Les autorités tunisiennes peuvent rejeter le rapport Amnesty International mais elles ne peuvent faire fi d’une opinion internationale de plus en plus critique à son égard. Dans son rapport de mai 2010 sur la situation des droits humains, l’Union européenne (UE) écrit « avoir pris note d’informations préoccupantes concernant le respect de la liberté d’expression et des médias et de la liberté d’association ». L’UE écrit en outre que « Des ONG actives dans la défense des droits de l’homme ont été souvent confrontées à différents obstacles qui ont entravé leur travail ».

Si les autorités tunisiennes sont confiantes quant à la situation des droits humains en Tunisie, elles ne devraient pas s’opposer à la visite d’experts des Nations unies, notamment celui chargé de la liberté d’expression ou l’expert en charge de la situation des défenseurs des droits humains qui sollicite l’autorisation de se rendre dans le pays depuis plus d’une dizaine d’années.
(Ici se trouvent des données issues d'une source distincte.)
-- ==== Sys2Proof/Laws/State.lean ====
section
/-!
SUPPORT. What each named update of the state leaves in each field: one lemma per field per update, all true by
`rfl`, so that no later proof unfolds a record update.
-/
namespace Sys2Proof.Machine

variable (s : State)

/-! ### `withCustody` -/

@[simp] theorem State.withCustody_pending (x : List Holding) : (s.withCustody x).pending = s.pending := rfl
@[simp] theorem State.withCustody_running (x : List Holding) : (s.withCustody x).running = s.running := rfl
@[simp] theorem State.withCustody_stopCause (x : List Holding) : (s.withCustody x).stopCause = s.stopCause := rfl
@[simp] theorem State.withCustody_cellFell (x : List Holding) : (s.withCustody x).cellFell = s.cellFell := rfl
@[simp] theorem State.withCustody_supplyMv (x : List Holding) : (s.withCustody x).supplyMv = s.supplyMv := rfl
@[simp] theorem State.withCustody_address (x : List Holding) : (s.withCustody x).address = s.address := rfl
@[simp] theorem State.withCustody_mode (x : List Holding) : (s.withCustody x).mode = s.mode := rfl
@[simp] theorem State.withCustody_rejoin (x : List Holding) : (s.withCustody x).rejoin = s.rejoin := rfl
@[simp] theorem State.withCustody_resetCause (x : List Holding) : (s.withCustody x).resetCause = s.resetCause := rfl
@[simp] theorem State.withCustody_staged (x : List Holding) : (s.withCustody x).staged = s.staged := rfl
@[simp] theorem State.withCustody_store (x : List Holding) : (s.withCustody x).store = s.store := rfl
@[simp] theorem State.withCustody_storeWrite (x : List Holding) : (s.withCustody x).storeWrite = s.storeWrite := rfl
@[simp] theorem State.withCustody_channels (x : List Holding) : (s.withCustody x).channels = s.channels := rfl
@[simp] theorem State.withCustody_nextExpiry (x : List Holding) : (s.withCustody x).nextExpiry = s.nextExpiry := rfl
@[simp] theorem State.withCustody_lastSummary (x : List Holding) : (s.withCustody x).lastSummary = s.lastSummary := rfl
@[simp] theorem State.withCustody_inputs (x : List Holding) : (s.withCustody x).inputs = s.inputs := rfl
@[simp] theorem State.withCustody_offers (x : List Holding) : (s.withCustody x).offers = s.offers := rfl
@[simp] theorem State.withCustody_roster (x : List Holding) : (s.withCustody x).roster = s.roster := rfl
@[simp] theorem State.withCustody_sessions (x : List Holding) : (s.withCustody x).sessions = s.sessions := rfl
@[simp] theorem State.withCustody_bus (x : List Holding) : (s.withCustody x).bus = s.bus := rfl
@[simp] theorem State.withCustody_freeCount (x : List Holding) : (s.withCustody x).freeCount = s.freeCount := rfl
@[simp] theorem State.withCustody_domain_clock (x : List Holding) : (s.withCustody x).domain.clock = s.domain.clock := rfl
@[simp] theorem State.withCustody_domain_counting (x : List Holding) : (s.withCustody x).domain.counting = s.domain.counting := rfl
@[simp] theorem State.withCustody_domain_custody (x : List Holding) : (s.withCustody x).domain.custody = x := rfl
@[simp] theorem State.withCustody_domain_mirror (x : List Holding) : (s.withCustody x).domain.mirror = s.domain.mirror := rfl
@[simp] theorem State.withCustody_domain_drops (x : List Holding) : (s.withCustody x).domain.drops = s.domain.drops := rfl
@[simp] theorem State.withCustody_domain_discardedDrops (x : List Holding) : (s.withCustody x).domain.discardedDrops = s.domain.discardedDrops := rfl
@[simp] theorem State.withCustody_domain_filters (x : List Holding) : (s.withCustody x).domain.filters = s.domain.filters := rfl
@[simp] theorem State.withCustody_domain_tracker (x : List Holding) : (s.withCustody x).domain.tracker = s.domain.tracker := rfl
@[simp] theorem State.withCustody_domain_restartCount (x : List Holding) : (s.withCustody x).domain.restartCount = s.domain.restartCount := rfl
@[simp] theorem State.withCustody_domain_tripId (x : List Holding) : (s.withCustody x).domain.tripId = s.domain.tripId := rfl
@[simp] theorem State.withCustody_domain_custodyLost (x : List Holding) : (s.withCustody x).domain.custodyLost = s.domain.custodyLost := rfl
@[simp] theorem State.withCustody_domain_restoreIncomplete (x : List Holding) : (s.withCustody x).domain.restoreIncomplete = s.domain.restoreIncomplete := rfl

/-! ### `withMirror` -/

@[simp] theorem State.withMirror_pending (x : List MirrorRecord) : (s.withMirror x).pending = s.pending := rfl
@[simp] theorem State.withMirror_running (x : List MirrorRecord) : (s.withMirror x).running = s.running := rfl
@[simp] theorem State.withMirror_stopCause (x : List MirrorRecord) : (s.withMirror x).stopCause = s.stopCause := rfl
@[simp] theorem State.withMirror_cellFell (x : List MirrorRecord) : (s.withMirror x).cellFell = s.cellFell := rfl
@[simp] theorem State.withMirror_supplyMv (x : List MirrorRecord) : (s.withMirror x).supplyMv = s.supplyMv := rfl
@[simp] theorem State.withMirror_address (x : List MirrorRecord) : (s.withMirror x).address = s.address := rfl
@[simp] theorem State.withMirror_mode (x : List MirrorRecord) : (s.withMirror x).mode = s.mode := rfl
@[simp] theorem State.withMirror_rejoin (x : List MirrorRecord) : (s.withMirror x).rejoin = s.rejoin := rfl
@[simp] theorem State.withMirror_resetCause (x : List MirrorRecord) : (s.withMirror x).resetCause = s.resetCause := rfl
@[simp] theorem State.withMirror_staged (x : List MirrorRecord) : (s.withMirror x).staged = s.staged := rfl
@[simp] theorem State.withMirror_store (x : List MirrorRecord) : (s.withMirror x).store = s.store := rfl
@[simp] theorem State.withMirror_storeWrite (x : List MirrorRecord) : (s.withMirror x).storeWrite = s.storeWrite := rfl
@[simp] theorem State.withMirror_channels (x : List MirrorRecord) : (s.withMirror x).channels = s.channels := rfl
@[simp] theorem State.withMirror_nextExpiry (x : List MirrorRecord) : (s.withMirror x).nextExpiry = s.nextExpiry := rfl
@[simp] theorem State.withMirror_lastSummary (x : List MirrorRecord) : (s.withMirror x).lastSummary = s.lastSummary := rfl
@[simp] theorem State.withMirror_inputs (x : List MirrorRecord) : (s.withMirror x).inputs = s.inputs := rfl
@[simp] theorem State.withMirror_offers (x : List MirrorRecord) : (s.withMirror x).offers = s.offers := rfl
@[simp] theorem State.withMirror_roster (x : List MirrorRecord) : (s.withMirror x).roster = s.roster := rfl
@[simp] theorem State.withMirror_sessions (x : List MirrorRecord) : (s.withMirror x).sessions = s.sessions := rfl
@[simp] theorem State.withMirror_bus (x : List MirrorRecord) : (s.withMirror x).bus = s.bus := rfl
@[simp] theorem State.withMirror_freeCount (x : List MirrorRecord) : (s.withMirror x).freeCount = s.freeCount := rfl
@[simp] theorem State.withMirror_domain_clock (x : List MirrorRecord) : (s.withMirror x).domain.clock = s.domain.clock := rfl
@[simp] theorem State.withMirror_domain_counting (x : List MirrorRecord) : (s.withMirror x).domain.counting = s.domain.counting := rfl
@[simp] theorem State.withMirror_domain_custody (x : List MirrorRecord) : (s.withMirror x).domain.custody = s.domain.custody := rfl
@[simp] theorem State.withMirror_domain_mirror (x : List MirrorRecord) : (s.withMirror x).domain.mirror = x := rfl
@[simp] theorem State.withMirror_domain_drops (x : List MirrorRecord) : (s.withMirror x).domain.drops = s.domain.drops := rfl
@[simp] theorem State.withMirror_domain_discardedDrops (x : List MirrorRecord) : (s.withMirror x).domain.discardedDrops = s.domain.discardedDrops := rfl
@[simp] theorem State.withMirror_domain_filters (x : List MirrorRecord) : (s.withMirror x).domain.filters = s.domain.filters := rfl
@[simp] theorem State.withMirror_domain_tracker (x : List MirrorRecord) : (s.withMirror x).domain.tracker = s.domain.tracker := rfl
@[simp] theorem State.withMirror_domain_restartCount (x : List MirrorRecord) : (s.withMirror x).domain.restartCount = s.domain.restartCount := rfl
@[simp] theorem State.withMirror_domain_tripId (x : List MirrorRecord) : (s.withMirror x).domain.tripId = s.domain.tripId := rfl
@[simp] theorem State.withMirror_domain_custodyLost (x : List MirrorRecord) : (s.withMirror x).domain.custodyLost = s.domain.custodyLost := rfl
@[simp] theorem State.withMirror_domain_restoreIncomplete (x : List MirrorRecord) : (s.withMirror x).domain.restoreIncomplete = s.domain.restoreIncomplete := rfl

/-! ### `withDrops` -/

@[simp] theorem State.withDrops_pending (x : List Nat) : (s.withDrops x).pending = s.pending := rfl
@[simp] theorem State.withDrops_running (x : List Nat) : (s.withDrops x).running = s.running := rfl
@[simp] theorem State.withDrops_stopCause (x : List Nat) : (s.withDrops x).stopCause = s.stopCause := rfl
@[simp] theorem State.withDrops_cellFell (x : List Nat) : (s.withDrops x).cellFell = s.cellFell := rfl
@[simp] theorem State.withDrops_supplyMv (x : List Nat) : (s.withDrops x).supplyMv = s.supplyMv := rfl
@[simp] theorem State.withDrops_address (x : List Nat) : (s.withDrops x).address = s.address := rfl
@[simp] theorem State.withDrops_mode (x : List Nat) : (s.withDrops x).mode = s.mode := rfl
@[simp] theorem State.withDrops_rejoin (x : List Nat) : (s.withDrops x).rejoin = s.rejoin := rfl
@[simp] theorem State.withDrops_resetCause (x : List Nat) : (s.withDrops x).resetCause = s.resetCause := rfl
@[simp] theorem State.withDrops_staged (x : List Nat) : (s.withDrops x).staged = s.staged := rfl
@[simp] theorem State.withDrops_store (x : List Nat) : (s.withDrops x).store = s.store := rfl
@[simp] theorem State.withDrops_storeWrite (x : List Nat) : (s.withDrops x).storeWrite = s.storeWrite := rfl
@[simp] theorem State.withDrops_channels (x : List Nat) : (s.withDrops x).channels = s.channels := rfl
@[simp] theorem State.withDrops_nextExpiry (x : List Nat) : (s.withDrops x).nextExpiry = s.nextExpiry := rfl
@[simp] theorem State.withDrops_lastSummary (x : List Nat) : (s.withDrops x).lastSummary = s.lastSummary := rfl
@[simp] theorem State.withDrops_inputs (x : List Nat) : (s.withDrops x).inputs = s.inputs := rfl
@[simp] theorem State.withDrops_offers (x : List Nat) : (s.withDrops x).offers = s.offers := rfl
@[simp] theorem State.withDrops_roster (x : List Nat) : (s.withDrops x).roster = s.roster := rfl
@[simp] theorem State.withDrops_sessions (x : List Nat) : (s.withDrops x).sessions = s.sessions := rfl
@[simp] theorem State.withDrops_bus (x : List Nat) : (s.withDrops x).bus = s.bus := rfl
@[simp] theorem State.withDrops_freeCount (x : List Nat) : (s.withDrops x).freeCount = s.freeCount := rfl
@[simp] theorem State.withDrops_domain_clock (x : List Nat) : (s.withDrops x).domain.clock = s.domain.clock := rfl
@[simp] theorem State.withDrops_domain_counting (x : List Nat) : (s.withDrops x).domain.counting = s.domain.counting := rfl
@[simp] theorem State.withDrops_domain_custody (x : List Nat) : (s.withDrops x).domain.custody = s.domain.custody := rfl
@[simp] theorem State.withDrops_domain_mirror (x : List Nat) : (s.withDrops x).domain.mirror = s.domain.mirror := rfl
@[simp] theorem State.withDrops_domain_drops (x : List Nat) : (s.withDrops x).domain.drops = x := rfl
@[simp] theorem State.withDrops_domain_discardedDrops (x : List Nat) : (s.withDrops x).domain.discardedDrops = s.domain.discardedDrops := rfl
@[simp] theorem State.withDrops_domain_filters (x : List Nat) : (s.withDrops x).domain.filters = s.domain.filters := rfl
@[simp] theorem State.withDrops_domain_tracker (x : List Nat) : (s.withDrops x).domain.tracker = s.domain.tracker := rfl
@[simp] theorem State.withDrops_domain_restartCount (x : List Nat) : (s.withDrops x).domain.restartCount = s.domain.restartCount := rfl
@[simp] theorem State.withDrops_domain_tripId (x : List Nat) : (s.withDrops x).domain.tripId = s.domain.tripId := rfl
@[simp] theorem State.withDrops_domain_custodyLost (x : List Nat) : (s.withDrops x).domain.custodyLost = s.domain.custodyLost := rfl
@[simp] theorem State.withDrops_domain_restoreIncomplete (x : List Nat) : (s.withDrops x).domain.restoreIncomplete = s.domain.restoreIncomplete := rfl

/-! ### `withTracker` -/

@[simp] theorem State.withTracker_pending (x : Tracker) : (s.withTracker x).pending = s.pending := rfl
@[simp] theorem State.withTracker_running (x : Tracker) : (s.withTracker x).running = s.running := rfl
@[simp] theorem State.withTracker_stopCause (x : Tracker) : (s.withTracker x).stopCause = s.stopCause := rfl
@[simp] theorem State.withTracker_cellFell (x : Tracker) : (s.withTracker x).cellFell = s.cellFell := rfl
@[simp] theorem State.withTracker_supplyMv (x : Tracker) : (s.withTracker x).supplyMv = s.supplyMv := rfl
@[simp] theorem State.withTracker_address (x : Tracker) : (s.withTracker x).address = s.address := rfl
@[simp] theorem State.withTracker_mode (x : Tracker) : (s.withTracker x).mode = s.mode := rfl
@[simp] theorem State.withTracker_rejoin (x : Tracker) : (s.withTracker x).rejoin = s.rejoin := rfl
@[simp] theorem State.withTracker_resetCause (x : Tracker) : (s.withTracker x).resetCause = s.resetCause := rfl
@[simp] theorem State.withTracker_staged (x : Tracker) : (s.withTracker x).staged = s.staged := rfl
@[simp] theorem State.withTracker_store (x : Tracker) : (s.withTracker x).store = s.store := rfl
@[simp] theorem State.withTracker_storeWrite (x : Tracker) : (s.withTracker x).storeWrite = s.storeWrite := rfl
@[simp] theorem State.withTracker_channels (x : Tracker) : (s.withTracker x).channels = s.channels := rfl
@[simp] theorem State.withTracker_nextExpiry (x : Tracker) : (s.withTracker x).nextExpiry = s.nextExpiry := rfl
@[simp] theorem State.withTracker_lastSummary (x : Tracker) : (s.withTracker x).lastSummary = s.lastSummary := rfl
@[simp] theorem State.withTracker_inputs (x : Tracker) : (s.withTracker x).inputs = s.inputs := rfl
@[simp] theorem State.withTracker_offers (x : Tracker) : (s.withTracker x).offers = s.offers := rfl
@[simp] theorem State.withTracker_roster (x : Tracker) : (s.withTracker x).roster = s.roster := rfl
@[simp] theorem State.withTracker_sessions (x : Tracker) : (s.withTracker x).sessions = s.sessions := rfl
@[simp] theorem State.withTracker_bus (x : Tracker) : (s.withTracker x).bus = s.bus := rfl
@[simp] theorem State.withTracker_freeCount (x : Tracker) : (s.withTracker x).freeCount = s.freeCount := rfl
@[simp] theorem State.withTracker_domain_clock (x : Tracker) : (s.withTracker x).domain.clock = s.domain.clock := rfl
@[simp] theorem State.withTracker_domain_counting (x : Tracker) : (s.withTracker x).domain.counting = s.domain.counting := rfl
@[simp] theorem State.withTracker_domain_custody (x : Tracker) : (s.withTracker x).domain.custody = s.domain.custody := rfl
@[simp] theorem State.withTracker_domain_mirror (x : Tracker) : (s.withTracker x).domain.mirror = s.domain.mirror := rfl
@[simp] theorem State.withTracker_domain_drops (x : Tracker) : (s.withTracker x).domain.drops = s.domain.drops := rfl
@[simp] theorem State.withTracker_domain_discardedDrops (x : Tracker) : (s.withTracker x).domain.discardedDrops = s.domain.discardedDrops := rfl
@[simp] theorem State.withTracker_domain_filters (x : Tracker) : (s.withTracker x).domain.filters = s.domain.filters := rfl
@[simp] theorem State.withTracker_domain_tracker (x : Tracker) : (s.withTracker x).domain.tracker = x := rfl
@[simp] theorem State.withTracker_domain_restartCount (x : Tracker) : (s.withTracker x).domain.restartCount = s.domain.restartCount := rfl
@[simp] theorem State.withTracker_domain_tripId (x : Tracker) : (s.withTracker x).domain.tripId = s.domain.tripId := rfl
@[simp] theorem State.withTracker_domain_custodyLost (x : Tracker) : (s.withTracker x).domain.custodyLost = s.domain.custodyLost := rfl
@[simp] theorem State.withTracker_domain_restoreIncomplete (x : Tracker) : (s.withTracker x).domain.restoreIncomplete = s.domain.restoreIncomplete := rfl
Amnesty International renouvelle ses recommandations aux autorités tunisiennes et les appelle à cesser immédiatement le harcèlement et les actes d’intimidation à l’égard des défenseurs des droits humains et des personnes qui critiquent le gouvernement, à cesser de prendre des mesures contre la société civile indépendante et à mettre fin aux ingérences dans les affaires internes des associations et organisations de la société civile visant à les museler.